* [What is required]: Only the lines of the data holding the string "shadow" need to be returned.
Input START
theorem encodeNnn_fields {w : Word} {n0 : BitVec 4} (h0 : fieldN0 w = n0.toNat) :
    encodeNnn n0 (fieldNnn w) = w := by
  obtain rfl : w.extractLsb' 12 4 = n0 := BitVec.eq_of_toNat_eq h0
  refine BitVec.eq_of_getLsbD_eq fun i hi => ?_
  rw [getLsbD_encodeNnn]
  interval_cases i <;> simp [fieldNnn]

/-! ### Encoding a decoded word (O2) -/

/-- `i` is an instruction and `w` is its word. -/
def IsWordOf (w : Word) (i : Instr) : Prop := i.wellFormed = true ∧ encode i = w

theorem fieldN_lt (w : Word) : fieldN w < 16 := (w.extractLsb' 0 4).isLt

theorem isWordOf_drw {w : Word} (h0 : fieldN0 w = 0xD) : IsWordOf w (.drw (fieldX w) (fieldY w) (fieldN w)) :=
  ⟨decide_eq_true (fieldN_lt w), encodeXyn_fields h0 (Nat.mod_eq_of_lt (fieldN_lt w)).symm⟩

/-- One test of a decoder's chain of tests: what it answers is the word's instruction when both of its branches are. -/
theorem isWordOf_of_ite {w : Word} {i j : Instr} {c : Prop} [Decidable c] {d : Decoded} (hj : c → IsWordOf w j)
    (hd : d = .known i → IsWordOf w i) (h : (if c then .known j else d) = .known i) : IsWordOf w i := by
  split at h
  case isTrue hc => cases h; exact hj hc
  case isFalse => exact hd h

theorem isWordOf_of_unknown {w : Word} {i : Instr} (h : Decoded.unknown w = .known i) : IsWordOf w i := nomatch h

theorem isWordOf_of_decodeFamily0 {w : Word} {i : Instr} : decodeFamily0 w = .known i → IsWordOf w i :=
  isWordOf_of_ite (fun hw => ⟨rfl, hw.symm⟩) (isWordOf_of_ite (fun hw => ⟨rfl, hw.symm⟩) isWordOf_of_unknown)

theorem isWordOf_of_decodeFamily8 {w : Word} {i : Instr} (h0 : fieldN0 w = 0x8) (h : decodeFamily8 w = .known i) :
    IsWordOf w i := by
  unfold decodeFamily8 at h
  split at h <;> cases h <;> exact ⟨rfl, encodeXyn_fields h0 ‹_›⟩

theorem isWordOf_of_decodeFamilyE {w : Word} {i : Instr} (h0 : fieldN0 w = 0xE) :
    decodeFamilyE w = .known i → IsWordOf w i := by
  unfold decodeFamilyE
  iterate 2 refine isWordOf_of_ite (fun hkk => ⟨rfl, encodeXkk_fieldX h0 hkk⟩) ?_
  exact isWordOf_of_unknown

theorem isWordOf_of_decodeFamilyF {w : Word} {i : Instr} (h0 : fieldN0 w = 0xF) :
    decodeFamilyF w = .known i → IsWordOf w i := by
  unfold decodeFamilyF
  iterate 9 refine isWordOf_of_ite (fun hkk => ⟨rfl, encodeXkk_fieldX h0 hkk⟩) ?_
  exact isWordOf_of_unknown

/-- Settles O2, by the families of the decoder: in each branch the fields it read, with the family and the selector it
tested, are the whole word. Case `h_k` is family `k - 1`; the last is no family. -/
theorem encodeInvertsDecode : Obligations.EncodeInvertsDecode := by
  intro w i h
  unfold decode at h
  split at h
  case h_1 h0 => exact isWordOf_of_decodeFamily0 h
  case h_9 h0 => exact isWordOf_of_decodeFamily8 h0 h
  case h_15 h0 => exact isWordOf_of_decodeFamilyE h0 h
  case h_16 h0 => exact isWordOf_of_decodeFamilyF h0 h
  case h_17 => exact isWordOf_of_unknown h
  case h_2 h0 | h_3 h0 | h_11 h0 | h_12 h0 => cases h; exact ⟨rfl, encodeNnn_fields h0⟩
  case h_4 h0 | h_5 h0 | h_7 h0 | h_8 h0 | h_13 h0 => cases h; exact ⟨rfl, encodeXkk_fields h0⟩
  case h_6 h0 | h_10 h0 =>
    refine isWordOf_of_ite (fun hn => ?_) isWordOf_of_unknown h
    exact ⟨rfl, encodeXyn_fields h0 hn⟩
  case h_14 h0 => cases h; exact isWordOf_drw h0
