-- ==== Sys2Proof/Machine/PartsIo.lean ====
section
/-!
DEFINITION. The pieces of the machine's state, second half: the lanes' private state, Vale links and stations, islands and
channels, CAN, power, panel, module state, and what the module sends. Every field's default is its value after reset.
-/

namespace Sys2Proof.Machine

/-! ### Lane-private state (01 R23, 03) -/

/-- A token on its way: the directions still to go, where it ends, the task it belongs to (R60, R70). -/
structure Token where
  data : W128
  task : Fin 128
  route : List (Fin 4)
  dest : Dest
  deriving DecidableEq, Repr

/-- What a running routine waits for (R86, 07 R181): the data of a read; the old value of a read-modify-write, with its operation and
operand; the return of a service call, and whether the col has compared the call. -/
inductive CoreWait where
  | load (rd : Nat)
  | rmw (rd : Nat) (op : AluOp) (operand : W128)
  | call (svc rd : Nat) (granted : Bool)
  deriving DecidableEq, Repr

/-- A running or pre-empted routine of a core (R84, R85): its registers, its token inputs, which outputs it has sent, what it waits
for. -/
structure Context where
  routine : Nat
  regs : List (Nat × W128)
  tokens : List W128
  sent : List Nat
  faultStore : Bool
  wait : Option CoreWait
  deriving DecidableEq, Repr

/-- One sequencer core (R83 to R88). Words of SRAM and spill are named by their routine and their number within it. -/
structure Core where
  sram : List ((Nat × Nat) × W128) := []
  spill : List ((Nat × Nat) × W128) := []
  /-- Tokens waiting at the declared inputs of a routine: routine, input, token. -/
  tokens : List (Nat × Nat × W128) := []
  running : Option Context := none
  preempted : List Context := []
  /-- The routines that have run in the current cycles of their tasks (R84). -/
  ran : List Nat := []
  deriving DecidableEq, Repr

/-- The private state of one lane (R23, R56 to R62). -/
structure LaneState where
  /-- Tokens present at slot inputs: tile, slot, input, oldest first. -/
  present : List (Fin 16384 × Fin 16 × Fin 3 × Token) := []
  /-- Tokens in the output buffers of producing slots: tile, slot, destination index. -/
  outBuf : List (Fin 16384 × Fin 16 × Nat × Token) := []
  /-- Tokens waiting on a mesh link direction, in the order of arrival. -/
  links : List (Fin 16384 × Fin 4 × Token) := []
  /-- Words that wait at the edge ports and cores for the hub's acknowledge, by stream, oldest first (07 R176, R179). -/
  out : List (Fin 72 × LaneWord) := []
  mem : List (Fin 16384 × Fin 64 × W128) := []
  cores : Vector Core 8 := Vector.replicate 8 {}
  /-- The slots that have fired in the current cycles of their tasks (R59). -/
  fired : List (Fin 16384 × Fin 16) := []
  /-- The tasks whose current cycle's digest has left (R63). -/
  digested : List (Fin 128) := []
  /-- A parity error has stopped the lane's output to the hub (01 R23). -/
  dead : Bool := false
  /-- The content of the shadow banks: PLAIN and SEQ as the arming stream wrote them (02 R48). -/
  shadow : Option (List Byte × List Byte) := none
  deriving DecidableEq, Repr

/-! ### Vale links (09) -/

/-- A station's state as LNK_STN_STATE shows it (09 R272), with its codes 0 to 7. -/
inductive StnState where
  | none | search | ident | param | start | in_ | out | refused
  deriving DecidableEq, Repr
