-- ==== Sys2Proof/Machine/AnalogIn.lean ====
section
/-!
DEFINITION. Analogue inputs (11): conversions, limits, urgent conversions, open-wire tests, calibration, the cold junction: what the
island does. The hub's side is in Islands.lean.
-/

namespace Sys2Proof.Machine

/-! ### Results -/

/-- A mode-5 channel without a valid cold junction carries OPENWIRE (R303). -/
def cjOpen (s : State) (c : Fin 192) : Bool :=
  let e := chanEntry s c
  e.mode == 5 && !(e.param0.getLsbD 2) && s.io.sup[islandOf c].cjFault

/-- UNDER, OVER and NE43 of a result (R297, R305). -/
def rangeBits (e : ChanEntry) (v : W64) : BitVec 16 :=
  let r := rangeOf e
  if e.mode = 2 ∧ e.range = 2 ∧ e.ne43 ∧ (!realAbove v 3600 1000 ∨ !realBelow v 21000 1000) then stNe43
  else (if realBelow v r.underAt 1000 then stUnder else 0) ||| (if realAbove v r.overAt 1000 then stOver else 0)

/-- The status word of a result taken now. -/
def aiStatus (s : State) (c : Fin 192) (v : W64) : BitVec 16 :=
  let a := s.io.ai[c]
  (if a.uncal then stUncal else 0) ||| (if a.cap = 1 then stDerated else 0)
  ||| (if timeUncertain s.io.own[islandOf c] s.tb.now then stTimeUnc else 0)
  ||| (if a.open_ || cjOpen s c then stOpenWire else 0) ||| rangeBits (chanEntry s c) v

/-! ### From volts to the engineering unit (R297, R301, R302) -/

/-- The excitation current in A (R301): 0.2 mA for resistance, 1 mA for Pt100 and Ni120, 0.1 mA for Pt1000. -/
def excitation (e : ChanEntry) : Rat := if e.mode = 3 then 2 / 10000 else if e.range = 2 then 1 / 10000 else 1 / 1000

/-- Byte 20, bits 1:0: two-wire, three-wire, four-wire (R298). -/
def wiring (e : ChanEntry) : Nat := (e.param0.extractLsb' 0 2).toNat

/-- The measured resistance in Ω (R301). The two directions of the excitation cancel thermal EMFs; the second current of three-wire connection
cancels equal leads; two-wire connection subtracts LEAD. -/
def resistance (e : ChanEntry) (m : AiInput) : Rat :=
  let v := (ratOf m.v - ratOf m.reversed) / 2
  let r := (if wiring e = 1 then v - ratOf m.lead else v) / excitation e
  if wiring e = 0 then r - ((e.param0.extractLsb' 16 16).toNat : Rat) / 100 else r

/-- The ratio R(t) / R(0) of platinum at `n` µ°C, times 10³⁹: the Callendar–Van Dusen equation with the coefficients of IEC 60751
(PRESUMED, log 78). -/
def platinum (n : Int) : Int :=
  10 ^ 39 + 39083 * n * 10 ^ 26 - 5775 * n * n * 10 ^ 17 - (if n < 0 then 4183 * (n - 100000000) * n * n * n else 0)

/-- The highest `k` below 2 ^ `bits`, from `base` on, at which a rising function does not exceed a value. -/
def bisect (below : Int → Bool) (bits : Nat) (base : Int) : Int :=
  match bits with
  | 0 => base
  | b + 1 => let up := base + (2 ^ b : Nat); bisect below b (if below up then up else base)

/-- The temperature in µ°C, from −250 °C on, at which platinum of `r0` Ω has a resistance. -/
def platinumTemp (r0 : Nat) (r : Rat) : Int :=
  bisect (fun n => decide (platinum n * r0 * r.den ≤ r.num * 10 ^ 39)) 31 (-250000000)

/-- The cold-junction temperature in 0.01 °C (R298, R302): CJTEMP, or that of the island's Pt1000. -/
def coldJunction (s : State) (c : Fin 192) : Int :=
  let e := chanEntry s c
  if e.param0.getLsbD 2 then (e.param0.extractLsb' 16 16).toInt else s.io.sup[islandOf c].cjTemp.toInt

/-- The result in the unit of R297. -/
def aiValue (s : State) (c : Fin 192) (m : AiInput) : W64 :=
  let e := chanEntry s c
  if e.mode = 1 then m.v
  else if e.mode = 2 then realOf (ratOf m.v * 1000 / 50)
  else if e.mode = 3 then realOf (resistance e m)
  else if e.mode = 4 then
    (if e.range = 3 then Config.ni120 (realOf (resistance e m))
     else real64 (platinumTemp (if e.range = 1 then 100 else 1000) (resistance e m)) 1000000)
  else Config.tcTemp e.range (realOf (ratOf m.v + ratOf (Config.tcVolts e.range (coldJunction s c))))

/-! ### Limits (R306) -/

def limitOn (e : ChanEntry) (j : Nat) : Bool := e.param0.getLsbD (8 + j)
def limitHigh (e : ChanEntry) (j : Nat) : Bool := e.param0.getLsbD (12 + j)
def limitCode (e : ChanEntry) (j : Nat) : Nat :=
  if j = 0 then (e.param1.extractLsb' 0 16).toNat else if j = 1 then (e.param1.extractLsb' 16 16).toNat
  else if j = 2 then (e.param2.extractLsb' 0 16).toNat else (e.param2.extractLsb' 16 16).toNat

/-- The denominator of limits with their hysteresis. -/
def limitDen : Nat := 65535 * 256 * 1000

/-- Limit `j` and a hysteresis of span / 256 away from it by `h`, over `limitDen`. -/
def limitNum (e : ChanEntry) (j : Nat) (h : Int) : Int :=
  let r := rangeOf e
  let span := r.hi - r.lo
  (r.lo * 65535 + (limitCode e j : Int) * span) * 256 + h * span * 65535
Input END
* [Result of this task]:
  /-- The content of the shadow banks: PLAIN and SEQ as the arming stream wrote them (02 R48). -/
  shadow : Option (List Byte × List Byte) := none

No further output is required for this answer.